Знаешь, ведь ни одна страна, кроме Союза, не могла прокормить 10 тысяч писателей. Во всем мире, по-моему, только полпроцента писателей живет на гонорары. Я был у Олби и поразился, что такой крупный драматург вынужден заниматься поденщиной, делая диалоги для Голливуда. А возьмите русских классиков: Пушкин весь в долгах, Достоевский пишет одновременно два романа к определенному сроку, Чехов сочиняет рассказ за рассказом и борется за гонорар. У нас же… Я помню, как в Доме творчества Бабаевский  говорил: «Сажусь за машинку, напишу – нет, твою мать, не Толстой. А потом подумаю – нет, Толстой! Народ ждет, надо писать».

Потому у нас появилась такая истерика в литературном мире, что оказались тысячи голых королей, которые моментально проигрывают при нормальной рыночной экономике. И пусть они не кричат, что их вытеснили жидомасоны  и, так называемая, коммерческая литература.  Да, на прилавках сейчас полно такой литературы, среди которой детективы, кстати, неплохие, справочники и т.д. Но рядом с ними много прекрасно изданных классиков и зарубежных авторов. И соревноваться приходится с Буниным и Набоковым, а это уже совсем другие критерии и это катастрофа для одних и нормальное состояние для других. И если ты кричишь, что ты художник и не хочешь иметь дело с рынком, пожалуйста, пиши в стол.
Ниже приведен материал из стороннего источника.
@[simp] theorem State.setMode_totals (s : State) (m : HallMode) :
    (s.setMode m).totals = s.totals := rfl

@[simp] theorem State.setMode_pending (s : State) (m : HallMode) :
    (s.setMode m).pending = s.pending := rfl

/-! ### `State.setClosing` -/

@[simp] theorem State.setClosing_hall (s : State) (c : ClosingStart) :
    (s.setClosing c).hall = s.hall := rfl

@[simp] theorem State.setClosing_laneA (s : State) (c : ClosingStart) :
    (s.setClosing c).laneA = s.laneA := rfl

@[simp] theorem State.setClosing_laneB (s : State) (c : ClosingStart) :
    (s.setClosing c).laneB = s.laneB := rfl

@[simp] theorem State.setClosing_sale (s : State) (c : ClosingStart) :
    (s.setClosing c).sale = s.sale := rfl

@[simp] theorem State.setClosing_decoder (s : State) (c : ClosingStart) :
    (s.setClosing c).decoder = s.decoder := rfl

@[simp] theorem State.setClosing_tariff (s : State) (c : ClosingStart) :
    (s.setClosing c).tariff = s.tariff := rfl

@[simp] theorem State.setClosing_clock (s : State) (c : ClosingStart) :
    (s.setClosing c).clock = s.clock := rfl

@[simp] theorem State.setClosing_totals (s : State) (c : ClosingStart) :
    (s.setClosing c).totals = s.totals := rfl

@[simp] theorem State.setClosing_pending (s : State) (c : ClosingStart) :
    (s.setClosing c).pending = s.pending := rfl

/-! ### `State.dequeued` and the requests a block takes -/

@[simp] theorem State.dequeued_office (s : State) :
    s.dequeued.office = s.office := rfl

@[simp] theorem State.dequeued_hall (s : State) :
    s.dequeued.hall = s.hall := rfl

@[simp] theorem State.dequeued_laneA (s : State) :
    s.dequeued.laneA = s.laneA := rfl

@[simp] theorem State.dequeued_laneB (s : State) :
    s.dequeued.laneB = s.laneB := rfl

@[simp] theorem State.dequeued_decoder (s : State) :
    s.dequeued.decoder = s.decoder := rfl

@[simp] theorem State.dequeued_tariff (s : State) :
    s.dequeued.tariff = s.tariff := rfl

@[simp] theorem State.dequeued_clock (s : State) :
    s.dequeued.clock = s.clock := rfl

@[simp] theorem State.dequeued_totals (s : State) :
    s.dequeued.totals = s.totals := rfl

@[simp] theorem State.dequeued_pending (s : State) :
    s.dequeued.pending = s.pending := rfl

@[simp] theorem State.dequeued_sale_contexts (s : State) :
    s.dequeued.sale.contexts = s.sale.contexts := rfl

@[simp] theorem State.dequeued_sale_counter (s : State) :
    s.dequeued.sale.counter = s.sale.counter := rfl

@[simp] theorem State.dequeued_sale_timerSetting (s : State) :
    s.dequeued.sale.timerSetting = s.sale.timerSetting := rfl

@[simp] theorem State.dequeued_sale_lastClosed (s : State) :
    s.dequeued.sale.lastClosed = s.sale.lastClosed := rfl

@[simp] theorem State.dequeued_sale_memory (s : State) :
    s.dequeued.sale.memory = s.sale.memory := rfl

@[simp] theorem State.dequeued_sale_doubts (s : State) :
    s.dequeued.sale.doubts = s.sale.doubts := rfl

@[simp] theorem State.dequeued_sale_credits (s : State) :
    s.dequeued.sale.credits = s.sale.credits := rfl

@[simp] theorem State.dequeued_sale_deliveries (s : State) :
    s.dequeued.sale.deliveries = s.sale.deliveries := rfl

@[simp] theorem State.dequeued_sale_losses (s : State) :
    s.dequeued.sale.losses = s.sale.losses := rfl

@[simp] theorem State.clockTaken_office (s : State) (rest : List Handed) :
    (s.clockTaken rest).office = s.office := rfl

@[simp] theorem State.clockTaken_hall (s : State) (rest : List Handed) :
    (s.clockTaken rest).hall = s.hall := rfl

@[simp] theorem State.clockTaken_laneA (s : State) (rest : List Handed) :
    (s.clockTaken rest).laneA = s.laneA := rfl

@[simp] theorem State.clockTaken_laneB (s : State) (rest : List Handed) :
    (s.clockTaken rest).laneB = s.laneB := rfl

@[simp] theorem State.clockTaken_sale (s : State) (rest : List Handed) :
    (s.clockTaken rest).sale = s.sale := rfl

@[simp] theorem State.clockTaken_decoder (s : State) (rest : List Handed) :
    (s.clockTaken rest).decoder = s.decoder := rfl

@[simp] theorem State.clockTaken_tariff (s : State) (rest : List Handed) :
    (s.clockTaken rest).tariff = s.tariff := rfl

@[simp] theorem State.clockTaken_totals (s : State) (rest : List Handed) :
    (s.clockTaken rest).totals = s.totals := rfl

@[simp] theorem State.clockTaken_pending (s : State) (rest : List Handed) :
    (s.clockTaken rest).pending = s.pending := rfl

@[simp] theorem State.totalsTaken_office (s : State) (rest : List Handed) :
    (s.totalsTaken rest).office = s.office := rfl

@[simp] theorem State.totalsTaken_hall (s : State) (rest : List Handed) :
    (s.totalsTaken rest).hall = s.hall := rfl

@[simp] theorem State.totalsTaken_laneA (s : State) (rest : List Handed) :
    (s.totalsTaken rest).laneA = s.laneA := rfl

@[simp] theorem State.totalsTaken_laneB (s : State) (rest : List Handed) :
    (s.totalsTaken rest).laneB = s.laneB := rfl

@[simp] theorem State.totalsTaken_sale (s : State) (rest : List Handed) :
    (s.totalsTaken rest).sale = s.sale := rfl

@[simp] theorem State.totalsTaken_decoder (s : State) (rest : List Handed) :
    (s.totalsTaken rest).decoder = s.decoder := rfl

@[simp] theorem State.totalsTaken_tariff (s : State) (rest : List Handed) :
    (s.totalsTaken rest).tariff = s.tariff := rfl

@[simp] theorem State.totalsTaken_clock (s : State) (rest : List Handed) :
    (s.totalsTaken rest).clock = s.clock := rfl

@[simp] theorem State.totalsTaken_pending (s : State) (rest : List Handed) :
    (s.totalsTaken rest).pending = s.pending := rfl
Я сужу по себе. Наступило время несравненно более тяжкое, чем цензура. Тогда, бывало, пригласишь друзей на кухню, они прочтут и скажут: «Старик, ты гений!» Уже приятно. Сейчас трудно уговорить послушать. Всем некогда.

И людям искусства надо понять: да, наше дело быть бедными, а деловые люди, как во всем мире, помогут истинным талантам. Ведь Морозовы и Третьяковы остались в памяти не своими фабриками и заводами….  Не все сразу, конечно. Сначала будут поддерживать наиболее броское, потом – наиболее сложное, понимая, что это как хрупкий сосуд, который надо беречь. Не может быть Кафка для всех, он перестанет быть Кафкой.

— За годы перестройки произошло много событий. Какое из них наиболее запомнилось тебе?

— Пожалуй, дни и ночи августа 1991 года, проведенные у Белого дома. Они подтвердили, что я живу в стране, которую люблю и из которой не хочу уезжать. Там собрались тысячи людей глубоко мне симпатичных, а это очень важно для писателя. Это были люди какие-то теплые, светлые, с интеллигентными глазами. Я поразился, что их еще столько есть. Первый раз я ощутил такое, когда хоронили Высоцкого. Последнюю ночь у Белого дома я провел в странной ситуации, оказавшись совершенно случайно в батальоне сибирских казаков. С ними было очень интересно. Эти молодые ребята, хотя с некоторой долей игры в «хорунжие» и «сотники», были готовы идти умирать.  Можешь представить себе: ночь и я, Григорий Израилевич Горин, лежу на мешках рядом с казаками, и мы поем «По Дону гуляет». И между нами не было никаких противоречий и недомолвок, потому что мы были свободными. У свободных людей нет комплексов.

К сожалению, время проходит, азарт ушел, и жаль, что не прошла моя идея — выйти всем вместе на сбор картошки. Все бы поехали, а впереди на танке Ельцин. Существует такой психологический феномен у наших людей, который трудно объяснить. Наш народ собирается на гудок, когда приходит беда. Если нужно на защиту – то пошли! А вот вставать по-немецки в полшестого и к шести приходить вовремя на работу, это для русского человека – подвиг.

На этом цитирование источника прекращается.